WORK INSTRUCTION:
Read through the listing and copy every line that contains the word "foldl".

-- RECORD EXTRACTS follows --

/-- sin(2πa) or cos(2πa) of a finite a = ± n·2^e (05 R116, R117). -/
def turnExact (cosine : Bool) (s : Bool) (n : Nat) (e : Int) : Exact :=
  let (a, b) := scaleFrac n 1 e
  let x : Int := if s then -(a : Int) else a
  let r := (x % b).toNat
  let quad := (4 * r) / b
  let q := if cosine then (quad + 1) % 4 else quad
  let rem := 4 * r % b
  let useCos := q % 2 == 1
  let neg := q ≥ 2
  if rem = 0 then (if useCos then ⟨neg, 1, 1, 0⟩ else ⟨if cosine then false else s, 0, 1, 0⟩)
  else { sticky false (quarterWave useCos ((rem <<< fxBits) / (4 * b))) (-(fxBits : Int)) with s := neg }

/-- The functions of R116 that round, and their special inputs (R117). -/
inductive UFn where
  | rcp | rsq | sqrt | ex2 | lg2 | sin | cos
  deriving DecidableEq, Repr

/-- The exact result of a function of R116 for an input after R77. -/
def ufn (f : UFn) (a : FV) : FRes :=
  match f, a with
  | _, .nan => .nan 0
  | .rcp, .inf s => exactOf s 0 0
  | .rcp, .fin s n e => if n = 0 then .inf s fDivzero else .num ⟨s, 1, n, -e⟩
  | .rsq, .inf s => if s then .nan fInvalid else exactOf false 0 0
  | .rsq, .fin s n e =>
    if n = 0 then .inf s fDivzero else if s then .nan fInvalid else .num (rsqrtExact n e)
  | .sqrt, .inf s => if s then .nan fInvalid else .inf false 0
  | .sqrt, .fin s n e =>
    if n = 0 then exactOf s 0 0 else if s then .nan fInvalid else .num (sqrtExact n e)
  | .ex2, .inf s => if s then exactOf false 0 0 else .inf false 0
  | .ex2, .fin s n e => if n = 0 then exactOf false 1 0 else .num (exp2Exact s n e)
  | .lg2, .inf s => if s then .nan fInvalid else .inf false 0
  | .lg2, .fin s n e =>
    if n = 0 then .inf true fDivzero else if s then .nan fInvalid else .num (log2Exact n e)
  | .sin, .inf _ => .nan fInvalid
  | .sin, .fin s n e => if n = 0 then exactOf s 0 0 else .num (turnExact false s n e)
  | .cos, .inf _ => .nan fInvalid
  | .cos, .fin s n e => if n = 0 then exactOf false 1 0 else .num (turnExact true s n e)

/-- The integer nearest to ± n·2^e under a mode, and whether it is inexact (04 R78, R82). -/
def roundInt (mode q : Nat) (s : Bool) (n : Nat) (e : Int) : Int × Bool :=
  let (a, b) := scaleFrac n 1 e
  let lo := a / b
  let r := a % b
  let k := if roundsUp mode s (lo % 2 == 1) r b q then lo + 1 else lo
  (if s then -(k : Int) else k, r != 0)

/-- `frnd` of a value after R77 (05 R116, R117). -/
def frndRes (t : Ty) (rnd : Nat) (ftz : Bool) (q : Nat) (a : FV) : Nat × Flags :=
  match a with
  | .nan => (t.nanPat, 0)
  | .inf s => (infResult t false s, 0)
  | .fin s n e =>
    let (k, inx) := roundInt rnd q s n e
    let x := foutput 0 ftz t 0 (exactOf s k.natAbs 0)
    (x.1, flagIf inx fInexact ||| flagIf (inx && (floorLog2 n 1 e < 1 - t.fmt.bias)) fUnderflow)

/-! ### Conversion -/

/-- The conversion of an exact floating value to type t (04 R81, R82) under a rounding mode, sat and ftz, with draw q. -/
def fvTo (t : Ty) (rnd : Nat) (sat ftz : Bool) (q : Nat) (v : FV) : Nat × Flags :=
  if t.isInt then
    match v with
    | .nan => (0, fInvalid)
    | .inf s => (satInt t (if s then t.minInt - 1 else t.maxInt + 1), fInvalid)
    | .fin s n e =>
      let (k, inx) := roundInt rnd q s n e
      if k < t.minInt || t.maxInt < k then (satInt t k, fInvalid) else (wrapInt t k, flagIf inx fInexact)
  else
    match v with
    | .nan => if t.nanPat = 0 then (0, fInvalid) else (t.nanPat, 0)
    | .inf s => (infResult t sat s, flagIf (t.infPat == none) fOverflow)
    | .fin s n e => flushOut ftz t (roundTo t rnd q sat ⟨s, n, 1, e⟩)

/-- `Convert(f, t, x)` of a pattern x, with the exact scale 2^sx of a buffer record between floating types (04 R81,
07 R183). -/
def convertEl (f t : Ty) (sx : Int) (rnd : Nat) (sat ftz : Bool) (q x : Nat) : Nat × Flags :=
  if f.isInt then
    if t.isInt then (fitInt sat t (intVal f x), flagIf (intVal f x < t.minInt || t.maxInt < intVal f x) fInvalid)
    else
      let v := intVal f x
      flushOut ftz t (roundTo t rnd q sat ⟨v < 0, v.natAbs, 1, 0⟩)
  else
    let (v, fl) := finput ftz f x
    let v' := match v with
      | .fin s n e => if t.isInt then v else .fin s n (e + sx)
      | w => w
    let r := fvTo t rnd sat ftz q v'
    (r.1, r.2 ||| fl)

/-- Whether a conversion between two types rounds (04 R23 note, 07 R183). -/
def cvtRounds (f t : Ty) : Bool := !(f.isInt && t.isInt)

/-- The value of an E8M0-scaled block element (04 R84): scale byte x, element pattern. -/
def blockVal (elem : Ty) (x pat : Nat) : FV :=
  if x = 0xFF then .nan else
  match fval elem pat with
  | .fin s n e => .fin s n (e + x - 127)
  | v => v

/-! ### Exact sums (04 R89 to R92) -/

/-- What the products of a k-step add up to (R90). -/
structure ProdSum where
  /-- a NaN, infinity × 0, or infinities of both signs -/
  nan : Bool := false
  inf : Option Bool := none
  sum : Dy := ⟨0, 0⟩
  /-- every product so far is −0 -/
  negZero : Bool := true
  deriving DecidableEq, Repr

/-- One more product (R89, R90). -/
def ProdSum.add (p : ProdSum) (a b : FV) : ProdSum :=
  match fvMul a b with
  | .nan _ => { p with nan := true }
  | .inf s _ => { p with nan := p.nan || p.inf == some (!s), inf := some s, negZero := false }
  | .num x => { p with sum := p.sum.add (dyOf x.s x.n x.e), negZero := p.negZero && x.n == 0 && x.s }

/-- The sum of all products of a k-step. -/
def prodSum (ab : List (FV × FV)) : ProdSum := ab.foldl (fun p x => p.add x.1 x.2) {}

/-- `MatrixStep` for f32 accumulators (04 R89, R90), as a pattern: nothing is flushed, both roundings are rne. -/
def matrixStep (acc : Nat) (ab : List (FV × FV)) : Nat :=
  let p := prodSum ab
  let a := fval .f32 acc
  if p.nan || a = .nan then Ty.f32.nanPat
  else
    let t : Nat := match p.inf with
      | some s => infResult .f32 false s
      | none => (roundTo .f32 0 0 false (p.sum.exact p.negZero)).1
    (foutput 0 false .f32 0 (fvAdd 0 a (fval .f32 t))).1

/-- A k-step for s32 accumulators (04 R91). -/
def matrixStepInt (acc : Nat) (ab : List (Int × Int)) : Nat :=
  wrapInt .s32 (intVal .s32 acc + ab.foldl (fun s x => s + x.1 * x.2) 0)

/-! ### The lane random sequence (04 R93) -/

/-- One round of Philox4x32-10: the four words and the two key words. -/
def philoxRound (x : Nat × Nat × Nat × Nat) (k : Nat × Nat) : Nat × Nat × Nat × Nat :=
  let p0 := 0xD2511F53 * x.1
  let p1 := 0xCD9E8D57 * x.2.2.1
  ((p1 >>> 32 ^^^ x.2.1) ^^^ k.1, p1 % 2 ^ 32, (p0 >>> 32 ^^^ x.2.2.2) ^^^ k.2, p0 % 2 ^ 32)

/-- The rounds of Philox. -/
def philoxAux : Nat → Nat × Nat × Nat × Nat → Nat × Nat → Nat × Nat × Nat × Nat
  | 0, x, _ => x
  | n + 1, x, k =>
    philoxAux n (philoxRound x k) ((k.1 + 0x9E3779B9) % 2 ^ 32, (k.2 + 0xBB67AE85) % 2 ^ 32)

/-- The word w of block c for a seed and a gidx (04 R93). -/
def philox (c gidx seed : DWord) (w : Nat) : Word :=
  let y := philoxAux 10 (bits c.toNat 31 0, bits c.toNat 63 32, bits gidx.toNat 31 0, bits gidx.toNat 63 32)
    (bits seed.toNat 31 0, bits seed.toNat 63 32)
  BitVec.ofNat 32 (match w with | 0 => y.1 | 1 => y.2.1 | 2 => y.2.2.1 | _ => y.2.2.2)

/-- The random state of a lane (04 R93). -/
structure Rand where
  c : DWord := 0
  seed : DWord := 0
  gidx : DWord := 0
  w : BitVec 2 := 0
  deriving DecidableEq, Repr

/-- The next word of a lane's sequence (04 R93). -/
def Rand.word (r : Rand) : Word := philox r.c r.gidx r.seed r.w.toNat
/-- The state after a draw (04 R93). -/
def Rand.next (r : Rand) : Rand := if r.w = 3 then { r with w := 0, c := r.c + 1 } else { r with w := r.w + 1 }

/-- n draws of a lane: the words, first first, and the state after them. -/
def Rand.draws (r : Rand) : Nat → List Nat × Rand
  | 0 => ([], r)
  | n + 1 =>
    let (l, r') := r.next.draws n
    (r.word.toNat :: l, r')

/-! ### Block quantisation (04 R85) -/

/-- The shared exponent X of a block, none when a source is NaN or infinite. -/
def blockExp (emax : Int) (vs : List FV) : Option Int :=
  vs.foldl (fun r v => match r, v with
    | some m, .fin _ n e => if n = 0 then some m else some (max m (max (-127) (min 127 (floorLog2 n 1 e - emax))))
    | _, _ => none) (some (-127))

/-- The E8M0 scale of a block (04 R85, 05 R121 mxscl). -/
def blockScale (emax : Int) (vs : List FV) : Nat :=
  match blockExp emax vs with
  | none => 0xFF
  | some X => (X + 127).toNat

/-- Element i of a quantised block under the scale byte x (05 R121 mxq); a scale of 0xFF raises no flag (log 163). -/
def quantEl (elem : Ty) (x rnd q : Nat) (v : FV) : Nat × Flags :=
  if x = 0xFF then (0, 0) else
  match v with
  | .nan => (elem.nanPat, flagIf (elem.nanPat = 0) fInvalid)
  | .inf s => (infResult elem true s, fOverflow)
  | .fin s n e => roundTo elem rnd q true ⟨s, n, 1, e + 127 - x⟩

end Sys2Proof.Machine
end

-- RECORD EXTRACTS concluded --

EXERCISE ANSWER:
def prodSum (ab : List (FV × FV)) : ProdSum := ab.foldl (fun p x => p.add x.1 x.2) {}
  wrapInt .s32 (intVal .s32 acc + ab.foldl (fun s x => s + x.1 * x.2) 0)
  vs.foldl (fun r v => match r, v with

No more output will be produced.